In Tostedt ist in der Poststraße der Neubau einer vierzügigen Grundschule geplant. Auf der Basis der Planungen wurden die auf dieser Seite dargestellten Visualisierungen erstellt*. Es wird deutlich, dass der wertvolle Baumbestand weitgehend zerstörrt werden würde. Die Klassenräume würden in der Zukunft direkt an der Poststraße bzw. der neuen Stichstraße zwischen dem Kindergarten (oben links im Bild) und der Schule liegen.

Die jetzige Grundschule an der Poststraße ist in einem sehr schlechten baulichen Zustand, daher ist unstrittig, dass hier möglichst schnell etwas geschehen muss.
Der geplante Neubau einer Grundschule direkt an der Poststraße bzw. an der neuen Stichstraße ist aber eine sehr schlechte Lösung:

  • Durch die Platzierung der Schule direkt an den Straßen würde die Verkehrssituation sehr eingeengt, so dass mit erheblichen Verkehrsproblemen zu rechnen ist und der Verkehr ein erhebliches Gefährdungspotenzial für die Schulkinder darstellt.
  • Die Schüler würden nicht mehr "im Grünen" lernen, sondern ihre Klassenräume würden direkt an der Straße liegen.
  • Während der Bauphase würde teilweise direkt vor den Klassenräumen gebaut. Es ist mit erheblichen Beeinträchtigungen für die Kinder zu rechnen.
  • Der Kindergarten würde durch die Stichstraße vom Schulgelände getrennt. Eine Erweiterung der sehr kleinen Außenspielfläche des Kindergartens würde daher nicht mehr möglich sein.
  • Die Planung ist überdimensioniert und daher mit 5,5 Mio. € auch erheblich zu teuer. Über 10 Jahre sind die relevanten Geburtenzahlen um etwa 37% gesunken. Daher sehen auch der Landkreis und die Schulbehörde in Lüneburg, dass selbst bei einer Schließung der Grundschule in der Diekhofstraße nur ein Bedarf für eine drei- und nicht wie geplant für eine vierzügige Schule besteht.
  • Der Landkreis beabsichtigt die beiden Realschulen in Tostedt zusammenzulegen. Die im letzten Jahr für 750.000,- Euro sanierten Räume der Töste Realschule, die sich auf dem gleichen Gelände wie die Grundschule befinden, würden dann leer stehen. Hierdurch eröffnet sich eine neue Perspektive für die Grundschule, die dringend geprüft werden sollte. Bei der Prüfung dieser Alternative sollten die Lehrer und die Eltern von Anfang an mit einbezogen werden.

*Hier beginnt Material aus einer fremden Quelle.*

-- ==== Sys2Proof/Proofs/DormantKept.lean ====
section
/-! SUPPORT. The memory path's own moves while the part is not BOUND, and O11: a part that is not BOUND is dormant after every
step. -/

namespace Sys2Proof.Machine

/-- A part that is not BOUND passes an access or takes a trigger (R1, R2, R23). -/
theorem Chip.classify_unbound (c : Chip) (q : HostRequest) (h : c.binding = none) :
    c.classify q = .passed ∨ ∃ l, c.classify q = .trigger l := by
  rw [Chip.binding_eq_none] at h
  unfold Chip.classify
  split
  · split
    · split
      · exact .inr ⟨_, rfl⟩
      · exact .inl rfl
    · exact .inl rfl
  · exact .inl rfl
  · rename_i b hb; exact absurd hb (h b)

theorem Chip.arrive_dormant (c : Chip) (q : HostRequest) (hc : c.DormantUnbound) : (c.arrive q).DormantUnbound := by
  refine ⟨.arrive q, fun hb => ?_⟩
  have bind : (c.arrive q).bind = c.bind := by obtain ⟨_, _, _, e⟩ := c.arrive_shape q; rw [e]
  rw [Chip.binding_congr bind] at hb
  unfold Chip.arrive
  obtain h | ⟨l, h⟩ := c.classify_unbound q hb <;> rw [h]
  · exact (hc.2 hb).same { host := fun _ a ha => .inl (by cases ha; rfl) }
  · exact (hc.2 hb).same { host := fun _ a ha => .inr ⟨l, by cases ha; rfl⟩ }

theorem Chip.releaseHeld_dormant (c : Chip) (hc : c.DormantUnbound) : c.releaseHeld.DormantUnbound := by
  refine ⟨hc.1.releaseHeld, fun hb => ?_⟩
  have bind : c.releaseHeld.bind = c.bind := by obtain ⟨_, _, e⟩ := c.releaseHeld_shape; rw [e]
  rw [Chip.binding_congr bind] at hb
  have hs := hc.2 hb
  rw [c.releaseHeld_untaken hs.hostUntaken]; exact hs

theorem Chip.grant_dormant (c : Chip) (hc : c.DormantUnbound) : c.grant.DormantUnbound := by
  refine ⟨hc.1.grant, fun hb => ?_⟩
  have bind : c.grant.bind = c.bind := by obtain ⟨_, _, _, e⟩ := c.grant_shape; rw [e]
  rw [Chip.binding_congr bind] at hb
  have hs := hc.2 hb
  obtain h | ⟨-, h, n, hh, -, hg, -⟩ | ⟨-, cl, q, -, hg⟩ := c.grant_cases
  · rw [h]; exact hs
  · rw [hg]
    simp only [Chip.grantHost, hh]
    exact hs.same { host := fun hu a ha => by cases ha; exact hu h hh }
  · rw [hg]; exact hs.same {}

/-! ### The end of an access -/

/-- A taken write but a trigger leaves the binding. -/
theorem Chip.deliver_bind (c : Chip) (t : Treatment) (w : Word) (be : BitVec 4) (h : ∀ l, t ≠ .trigger l) :
    (c.deliver t w be).bind = c.bind := by
  cases t with
  | trigger l => exact absurd rfl (h l)
  | consumerWrite =>
    simp only [Chip.deliver, Chip.consumerDone]
    split
    · split <;> simp
    · rfl
  | commandWrite =>
    simp only [Chip.deliver, Chip.takeCommand]
    split <;> rfl
  | replyWrite r =>
    simp only [Chip.deliver, Chip.formReply]
    split <;> rfl
  | malformedWrite r => simp [Chip.deliver, Chip.malformedReply]
  | _ => rfl

theorem Chip.deliver_dormant (c : Chip) (t : Treatment) (w : Word) (be : BitVec 4) (hn : c.host = none)
    (hs : c.binding = none → c.Dormant) (ht : ∀ l, t = .trigger l → c.bind = .unbound)
    (hu : c.binding = none → t = .passed ∨ ∃ l, t = .trigger l) : (c.deliver t w be).DormantUnbound := by
  refine ⟨.noHost (by simp [hn]), fun hb => ?_⟩
  have before : c.binding = none := by
    by_cases h : ∃ l, t = .trigger l
    · obtain ⟨l, h⟩ := h
      rw [Chip.binding_eq_none, ht l h]; exact fun _ => nofun
    · rw [Chip.binding_congr (c.deliver_bind t w be fun l e => h ⟨l, e⟩)] at hb
      exact hb
  obtain rfl | ⟨l, rfl⟩ := hu before
  · exact hs before
  · exact (hs before).same {}

/-- The Binding Unit's event at a DACK while not BOUND brings BOUND, or touches the check alone. -/
theorem Chip.bindingAccessDone_dormant (c : Chip) (d : Word) (hc : c.DormantUnbound) : (c.bindingAccessDone d).DormantUnbound := by
  by_cases h : ∃ k, c.bind = .checking k
  · obtain ⟨k, hk⟩ := h
    have hs : c.Dormant := hc.2 (by rw [Chip.binding_eq_none, hk]; exact fun _ => nofun)
    have trigger : (c.bindingAccessDone d).TriggerRight := by
      refine hc.1.of_not_unbound (by rw [hk]; nofun) ?_
      obtain ⟨_, _, _, _, _, _, e⟩ := c.bindingAccessDone_shape d
      rw [e]
    have checks (b : BindState) (i : InternalMaster) : Chip.Dormant { c with bind := b, im := i } := hs.same {}
    refine ⟨trigger, fun hb => ?_⟩
    revert hb
    unfold Chip.bindingAccessDone
    rw [hk]
    dsimp only
    split
    · intro _
      unfold Chip.descriptorRead
      dsimp only
      repeat' split
      all_goals exact checks _ _
    · exact fun _ => checks _ c.im
    · exact fun _ => checks _ _
    · nofun
  · rw [c.bindingAccessDone_idle d fun k hk => h ⟨k, hk⟩]; exact hc

theorem Chip.reportWriteDone_unbound (c : Chip) (h : c.binding = none) : c.reportWriteDone = c := by
  rw [Chip.binding_eq_none] at h
  unfold Chip.reportWriteDone
  split
  · rename_i b _ hb _; exact absurd hb (h b)
  · rfl

theorem Chip.commandAccessDone_idle (c : Chip) (d : Word) (h : c.command = none) : c.commandAccessDone d = c := by
  unfold Chip.commandAccessDone; rw [h]

theorem Chip.reportWriteDone_dormant (c : Chip) (hc : c.DormantUnbound) : c.reportWriteDone.DormantUnbound := by
  obtain ⟨_, _, _, e⟩ := c.reportWriteDone_shape
  refine ⟨hc.1.of_host (by rw [e]) fun a ha l hl => ⟨a, by rw [e] at ha; exact ha, hl⟩, fun hb => ?_⟩
  have hb' : c.binding = none := by rw [e] at hb; exact hb
  rw [c.reportWriteDone_unbound hb']
  exact hc.2 hb'

theorem Chip.commandAccessDone_dormant (c : Chip) (d : Word) (hc : c.DormantUnbound) : (c.commandAccessDone d).DormantUnbound := by
  have awake (h : c.command ≠ none) : c.binding ≠ none := fun hb => h (hc.2 hb).command
  obtain h | h | ⟨p, x, h, hn⟩ | ⟨h, -⟩ := c.commandAccessDone_cases d
  · rw [h]; exact hc
  · obtain ⟨m, m', t, i, hm, e, -, -⟩ := h
    rw [e]
    exact ⟨hc.1, fun hb => absurd hb (awake (by rw [hm]; nofun))⟩
  · rw [h]
    have marks : Chip.DormantUnbound { c with command := none, transfer := none, prepared := p } :=
      ⟨hc.1, fun hb => absurd hb (awake hn)⟩
    exact marks.of_path (Chip.raise_samePath _ x) fun hb => absurd hb (awake hn)
  · rw [h]; exact c.unbindByCommand_dormant

theorem Chip.handBack_dormant (c : Chip) (cl : Client) (d : Word) (hc : c.DormantUnbound) : (c.handBack cl d).DormantUnbound := by
  cases cl with
  | binding => exact c.bindingAccessDone_dormant d hc
  | command => exact c.commandAccessDone_dormant d hc
  | report => exact c.reportWriteDone_dormant hc

theorem Chip.accessDone_dormant (c : Chip) (hc : c.DormantUnbound) : c.accessDone.DormantUnbound := by
  obtain ⟨ht, hs⟩ := hc
  have gone (hn : Option HostAccess) (h : hn = none) : ∀ a, hn = some a → a.treatment = .passed ∨ ∃ l, a.treatment = .trigger l :=
    fun a ha => by rw [h] at ha; cases ha
  apply c.accessDone_cases
  case idle => exact fun _ => ⟨ht, hs⟩
  case noHost => exact fun _ _ => ⟨ht, fun hb => (hs hb).same {}⟩
  case read => exact fun _ _ _ _ _ => ⟨.noHost rfl, fun hb => (hs hb).same { host := fun _ => gone none rfl }⟩
  case write =>
    intro h w be _ hh _
    exact Chip.deliver_dormant _ _ w be rfl (fun hb => (hs hb).same { host := fun _ => gone none rfl })
      (fun l e => ht h l hh e) fun hb => (hs hb).hostUntaken h hh
  case internal => exact fun cl q _ => Chip.handBack_dormant _ cl _ ⟨ht, fun hb => (hs hb).same {}⟩
  case orphan => exact fun _ _ => ⟨ht, fun hb => (hs hb).same {}⟩
  case abandoned => exact fun _ _ => ⟨ht, fun hb => (hs hb).same {}⟩

/-! ### Every step -/

theorem dormantUnbound_kept : Kept Chip.DormantUnbound where
  releaseHeld c := c.releaseHeld_dormant
  backlog c l hc := hc.of_path .elsewhere fun _ hs => hs.same {}
  arrive c q _ := c.arrive_dormant q
  choose c hc := hc.of_path .elsewhere fun _ hs => hs.same {}
  grant c := c.grant_dormant
  accessDone c := c.accessDone_dormant
  commandWork c hc := hc.of_idle c.commandWork_work.samePath fun _ hs => c.commandWork_idle hs.command
  takeReply c hc := hc.of_idle c.takeReply_samePath fun _ hs => c.takeReply_empty hs.intake
  makeSilenceTest c r hc := hc.of_idle (c.makeSilenceTest_samePath r) fun _ hs => c.makeSilenceTest_empty r hs.silenceOwed
  makeRederivation c r hc := hc.of_path (c.makeRederivation_samePath r) fun _ hs => hs.same (c.makeRederivation_sleep r)
  compareSlot c k hc := hc.of_idle (c.compareSlot_samePath k) fun _ hs => c.compareSlot_empty k hs.walkOwed
  endSlot c k hc := hc.of_idle (c.endSlot_samePath k) fun _ hs => c.endSlot_free k (hs.slots k)
  sweepSlot c k hc := hc.of_idle (c.sweepSlot_samePath k) fun _ hs => c.sweepSlot_free k (hs.slots k)
  startRecord c hc := hc.of_idle c.startRecord_samePath fun hb _ => c.startRecord_unbound hb
  sampleInput c liso l hc := hc.of_path (c.sampleInput_samePath liso l) fun hb hs => hs.same (c.sampleInput_sleep liso l hb)
  countEdge c hc := hc.of_idle c.countEdge_samePath fun hb _ => c.countEdge_unbound hb
  nextTick c hc := hc.of_idle c.nextTick_samePath fun hb _ => c.nextTick_unbound hb
  loadZones c hc := hc.of_path c.loadZones_samePath fun hb hs => hs.same (c.loadZones_sleep hb hs.slots)
  shiftChain c b hc := hc.of_path .elsewhere fun _ hs => hs.same {}
  unbindByHostReset c _ := c.unbindByHostReset_dormant
  dsel c d hc := hc.of_path .elsewhere fun _ hs => hs.same {}
  hrstLow c b hc := hc.of_path .elsewhere fun _ hs => hs.same {}
  powerOn c _ := c.powerOn_dormant
  powerOnRelease c liso hc := hc.of_path (c.powerOnRelease_samePath liso) fun _ hs => hs.same (c.powerOnRelease_sleep liso)

/-- Settles O11: no move of the blocks wakes a part that is not BOUND, and every unbinding leaves it so. -/
theorem unboundPartStaysDormant : Obligations.UnboundPartStaysDormant := dormantUnbound_kept.stepKeeps

end Sys2Proof.Machine
end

Begründung mit Umweltbericht zum Bebauungsplan (Dies sind die detaillierten Unterlagen und es lässt sich auch erkennen, welche Bäume gefällt werden sollen.)

 

* Die Visualisierungen wurden von Nadine Prigge (Innenarchitektin) aus Tostedt erstellt. Die Visualisierungen sind von vorhandenen Daten wie dem Lageplan (Stand 24.11.2010) und den Grundrissen (Stand 08.02.2010) abgeleitet worden. Die Darstellung entspricht nicht 100-prozentig der Planung (Materialität, Fensterhöhen, usw.) des Architekturbüros.Auf der gegenüberliegenden Straßenseite der Schule befinden sich Straßenbäume. Diese wurden bei der Visualisierung außen vor gelassen, um einen ungehinderten Blick auf das Schulgelände zu erhalten.